2.3. Design of the Functional Modules of the Software
According to the MVP design pattern,
Figure 4 shows a brief logic diagram of the software framework. Like the mediator pattern [
27], when there are multiple modules in the Model and multiple GUI interactions in the View, the system appears as a complex group of many-to-many coupled objects. The Controller not only reduces the coupling between the modules so that developers can modify and reuse each module independently but also encapsulates the abstraction of the collaboration between the class objects to focus on the interaction of module objects.
The View subsystem is mainly used to accept users’ input and display the processing results. The framework completes the relevant interaction logic within the corresponding functions triggered by the View functional component after receiving operations such as selection, input, and click. Configuration information and detection data need to be obtained by calling the corresponding interface through the Controller subsystem.

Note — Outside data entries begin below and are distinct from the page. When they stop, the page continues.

-- ==== Sys2Proof/Machine/Ops.lean ====
section
/-! DEFINITION. Numbers of groups, stores, destinations and items (00_scope.md, 3.5), the updates of one part of the
state, and the two reports every block makes: a notice (R179 to R181) and a lane fault (R184, R185). -/

namespace Sys2Proof.Machine

/-! ### Numbering -/

/-- Group number lane*4 + (group-1), also the number of its strip store and of its plan group less 96. -/
def groupNo (lane g : Fin 4) : Fin 16 := ⟨lane.val * 4 + g.val, by omega⟩

/-- The lane of a group number. -/
def groupLane (g : Fin 16) : Fin 4 := ⟨g.val / 4, by omega⟩

/-- Table 0-3: embed destination of channel c (0..3) of a group. -/
def groupDest (g : Fin 16) (c : Fin 4) : Fin 96 := ⟨g.val * 4 + c.val, by omega⟩

/-- Embed destination number n of a lane: lane*16 + n. -/
def laneDest (lane : Fin 4) (n : Fin 16) : Fin 96 := ⟨lane.val * 16 + n.val, by omega⟩

/-- Local output number 64 + port*16 + slot, for n = port*16 + slot. -/
def localDest (n : Fin 32) : Fin 96 := ⟨64 + n.val, by omega⟩

/-- Table 0-4: item number of a destination. -/
def destItem (d : Fin 96) : Fin 112 := ⟨d.val, by omega⟩

/-- Table 0-4: item number of a plan group. -/
def planItem (g : Fin 16) : Fin 112 := ⟨96 + g.val, by omega⟩

/-- The item a take item is for. -/
def TakeBody.item : TakeBody → Fin 112
  | .dest d _ => destItem d
  | .plan g _ => planItem g

/-- R69: the take domain of an item. -/
def itemDomain (it : Fin 112) : Fin 5 :=
  if h : it.val < 64 then ⟨it.val / 16, by omega⟩
  else if it.val < 96 then 4
  else ⟨(it.val - 96) / 4, by omega⟩

/-- The take domain of a lane. -/
def laneDomain (lane : Fin 4) : Fin 5 := ⟨lane.val, by omega⟩

/-- The four groups, or lanes, in ascending order. -/
def four : List (Fin 4) := [0, 1, 2, 3]

/-! ### Updates of one part of the state -/

namespace State

def updLane (s : State) (l : Fin 4) (f : Receiver → Receiver) : State := { s with lanes := s.lanes.upd l f }
def updRelay (s : State) (l : Fin 4) (f : Relay → Relay) : State := { s with relays := s.relays.upd l f }
def updGroup (s : State) (g : Fin 16) (f : GroupState → GroupState) : State := { s with groups := s.groups.upd g f }
def updStrip (s : State) (g : Fin 16) (f : Store → Store) : State := { s with strip := s.strip.upd g f }
def updEmbed (s : State) (g : Fin 16) (f : Store → Store) : State := { s with embed := s.embed.upd g f }
def updTracker (s : State) (n : Fin 96) (f : Tracker → Tracker) : State := { s with trackers := s.trackers.upd n f }
def updDest (s : State) (d : Fin 96) (f : DestState → DestState) : State := { s with engine := s.engine.upd d f }
def updBuilder (s : State) (l : Fin 4) (f : Builder → Builder) : State := { s with builders := s.builders.upd l f }
def updCount (s : State) (g : Fin 16) (f : EmbedCount → EmbedCount) : State :=
  { s with embCounts := s.embCounts.upd g f }
def updMonitor (s : State) (d : Fin 96) (f : Monitor → Monitor) : State := { s with monitors := s.monitors.upd d f }
def updRef (s : State) (f : RefUnit → RefUnit) : State := { s with ref := f s.ref }
def updPort (s : State) (l : Line) (f : Port → Port) : State := { s with ports := s.ports.upd (lineIx l) f }
def updEvents (s : State) (l : Line) (f : EventQueue → EventQueue) : State :=
  { s with events := s.events.upd (lineIx l) f }
def setFault (s : State) (l : Fin 4) (c : Option Capture) : State := { s with faults := s.faults.set l c }
def setTakes (s : State) (dom : Fin 5) (items : List TakeItem) : State := { s with takes := s.takes.set dom items }
def setOwner (s : State) (it : Fin 112) (o : Option Line) : State := { s with owners := s.owners.set it o }

def setWork (s : State) (l : Fin 4) (w : LaneWork) : State := { s with work := s.work.set l w }
def setHanded (s : State) (bs : List ResetBlock) : State := { s with handed := bs }

/-- The port of a line. -/
def port (s : State) (l : Line) : Port := s.ports.get (lineIx l)

/-- The event queue of a line. -/
def eventQueue (s : State) (l : Line) : EventQueue := s.events.get (lineIx l)

end State

/-! ### Notices (R179 to R183) -/

/-- R181: the tail notice gets its overflow mark set. -/
def markTail : List Notice → List Notice
  | [] => []
  | [n] => [{ n with mark := true }]
  | n :: m :: rest => n :: markTail (m :: rest)

/-- R180: whether a line's subscription includes a notice's class. -/
def EventQueue.subscribed (q : EventQueue) (k : NoticeKind) : Bool := q.subs.getLsbD k.cls

/-- R181: one queue takes the offer of a notice, judged by its subscription as it stands (R180). -/
def EventQueue.offer (q : EventQueue) (n : Notice) : EventQueue :=
  if q.subscribed n.kind then
    if q.notices.length < 32 then { q with notices := q.notices ++ [n] }
    else { q with notices := markTail q.notices }
  else q

/-- R183: the EV output of a line. -/
def EventQueue.ev (q : EventQueue) : Bool := !q.notices.isEmpty

/-- A notice yet to be raised: kind, subject, detail. -/
abbrev Pending := NoticeKind × Nat × Nat

/-- R179: the notice of a kind, subject and detail with its stamp, its overflow mark clear. The bits of a detail to
which Table 11-6 assigns nothing are 0 (assumption 34). -/
def Pending.stamped (n : Pending) (stamp : BitVec 16) : Notice :=
  { kind := n.1, subject := BitVec.ofNat 8 n.2.1, detail := BitVec.ofNat 16 n.2.2, stamp, mark := false }

/-- R179: the notices of event number `no`, with its stamp, are offered to a queue; they are on their way until the
queue takes them. -/
def EventQueue.bring (q : EventQueue) (no : Nat) (stamp : BitVec 16) (ns : List Pending) : EventQueue :=
  { q with coming := q.coming ++ ns.map fun n => { event := no, notice := n.stamped stamp } }

/-- R179: the queue takes the first offer on its way from event number `e`, if there is one. -/
def EventQueue.takeFrom (q : EventQueue) (e : Nat) : EventQueue :=
  match q.coming.find? fun x => x.event == e with
  | some x => ({ q with coming := q.coming.eraseP fun x => x.event == e }).offer x.notice
  | none => q

/-- The queue takes all offers on their way, in the order in which they were raised. -/
def EventQueue.takeAll (q : EventQueue) : EventQueue :=
  (q.coming.map fun x => x.notice).foldl EventQueue.offer { q with coming := [] }

/-- R179: the queue takes offers on their way, each as an event of its own: either of two from different events may be
first, those of one event come in their order. -/
def EventQueue.take (q : EventQueue) (tk : Taking) : EventQueue :=
  match tk with
  | none => q.takeAll
  | some es => es.foldl EventQueue.takeFrom q

/-- R179: the queue's turn to take offers: what `turns` says, or all of them. A queue with none on its way has no turn
(assumption 35). -/
def EventQueue.turn (q : EventQueue) : EventQueue :=
  if q.coming.isEmpty then q
  else
    match q.turns with
    | [] => q.takeAll
    | tk :: ts => { q with turns := ts }.take tk

/-- R179, R181, R183: event number `no` raises notices with its stamp: they are offered to the queue, which then has a
turn. -/
def EventQueue.hear (q : EventQueue) (no : Nat) (stamp : BitVec 16) (ns : List Pending) : EventQueue :=
  if ns.isEmpty then q else (q.bring no stamp ns).turn

/-- R179: event number `no` raises notices with its stamp, in the order of the list: they are offered to the three
queues, and each has a turn. -/
def State.raiseAs (s : State) (no : Nat) (stamp : BitVec 16) (ns : List Pending) : State :=
  { s with events := s.events.map fun q => q.hear no stamp ns }

/-- An event takes the next event number. -/
def State.newEvent (s : State) : State := { s with eventNo := s.eventNo + 1 }

/-- R179: one event raises notices with its stamp, in the order of the list; with none it takes no number. -/
def State.raiseAllAt (s : State) (stamp : BitVec 16) (ns : List Pending) : State :=
  { s.raiseAs s.eventNo stamp ns with eventNo := if ns.isEmpty then s.eventNo else s.eventNo + 1 }

/-- R179: an event taken now raises notices: their stamp is the house frame count as it stands. -/
def State.raiseAll (s : State) (ns : List Pending) : State := s.raiseAllAt s.ref.frameCount ns

/-- R179: an event taken now raises one notice. -/
def State.raise (s : State) (kind : NoticeKind) (subject detail : Nat) : State := s.raiseAll [(kind, subject, detail)]

/-- R179: a line's queue has a turn before a command of that line that reads it, or changes what it takes. -/
def State.takeOffers (s : State) (l : Line) : State := s.updEvents l EventQueue.turn

/-! ### Fault capture (R184, R185) -/

/-- R184: what an offered fault makes of a locked record. -/
def Capture.take (c : Capture) (kind : FaultKind) (line : BitVec 11) (stamp : BitVec 16) : Capture :=
  if c.kind.severity < kind.severity then { kind, line, stamp, further := satInc c.further }
  else { c with further := satInc c.further }

/-- R184: the record after the offer of a fault. -/
def offeredTo (c : Option Capture) (kind : FaultKind) (line : BitVec 11) (stamp : BitVec 16) : Capture :=
  match c with
  | none => { kind, line, stamp, further := 0 }
  | some c => c.take kind line stamp

/-- R185: the LANE_FAULT that the offer of a fault to lane `l`'s record raises, if it finds the record empty. -/
def laneFaultOf (c : Option Capture) (l : Fin 4) (kind : FaultKind) (line : BitVec 11) : List Pending :=
  match c with
  | none => [(.laneFault, l.val, line.toNat + kind.code * 4096)]
  | some _ => []

/-- R184, R185: a fault of lane `l` is offered to the lane's record by the event `ev`, with its line and its stamp; an
empty record captures it and raises LANE_FAULT with that stamp. -/
def State.offerFault (s : State) (l : Fin 4) (kind : FaultKind) (ev : AreaEvent) : State :=
  (s.setFault l (some (offeredTo (s.faults.get l) kind ev.line ev.stamp))).raiseAs ev.no ev.stamp
    (laneFaultOf (s.faults.get l) l kind ev.line)

end Sys2Proof.Machine
end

The Controller subsystem is mainly used for the control between the View subsystem and the Model subsystem, making the View subsystem call the camera, detection algorithm, etc., and the Model subsystem obtains the results and the data is displayed on the View in a unified and orderly management implementation. After the instruction is issued by the View subsystem, the instruction goes through the Controller to execute the corresponding data model functions. The main class “DomainController” in the Controller subsystem contains the upper layer interfaces of all modules. When modifying the UI layout, developers need to access “DomainController” to execute the corresponding function after the view component receives the click, selection, input, etc. In addition, the singleton pattern [
27] is followed in the implementation of the Controller. The Controller keeps its own unique instance, which strictly controls when and how “clients” access it, reducing code coupling and improving maintainability.
The Model subsystem mainly provides the machine vision algorithm module, database control module, camera module, and communication module. Specifically, the algorithm module can be embedded with suitable algorithms according to actual needs. The database control module is mainly responsible for data storage and reading. The underlying driver for the camera module needs to be implemented by selecting the corresponding vendor’s SDK. IO communication protocols can be changed to UART, S7, and other protocols by modifying the corresponding underlying code as needed, whereas the default protocol is Modbus. The upper-layer code does not need to be changed.
Table 1 lists the main modules of the View subsystem and the Model subsystem and their functions, which are discussed in the third subsection.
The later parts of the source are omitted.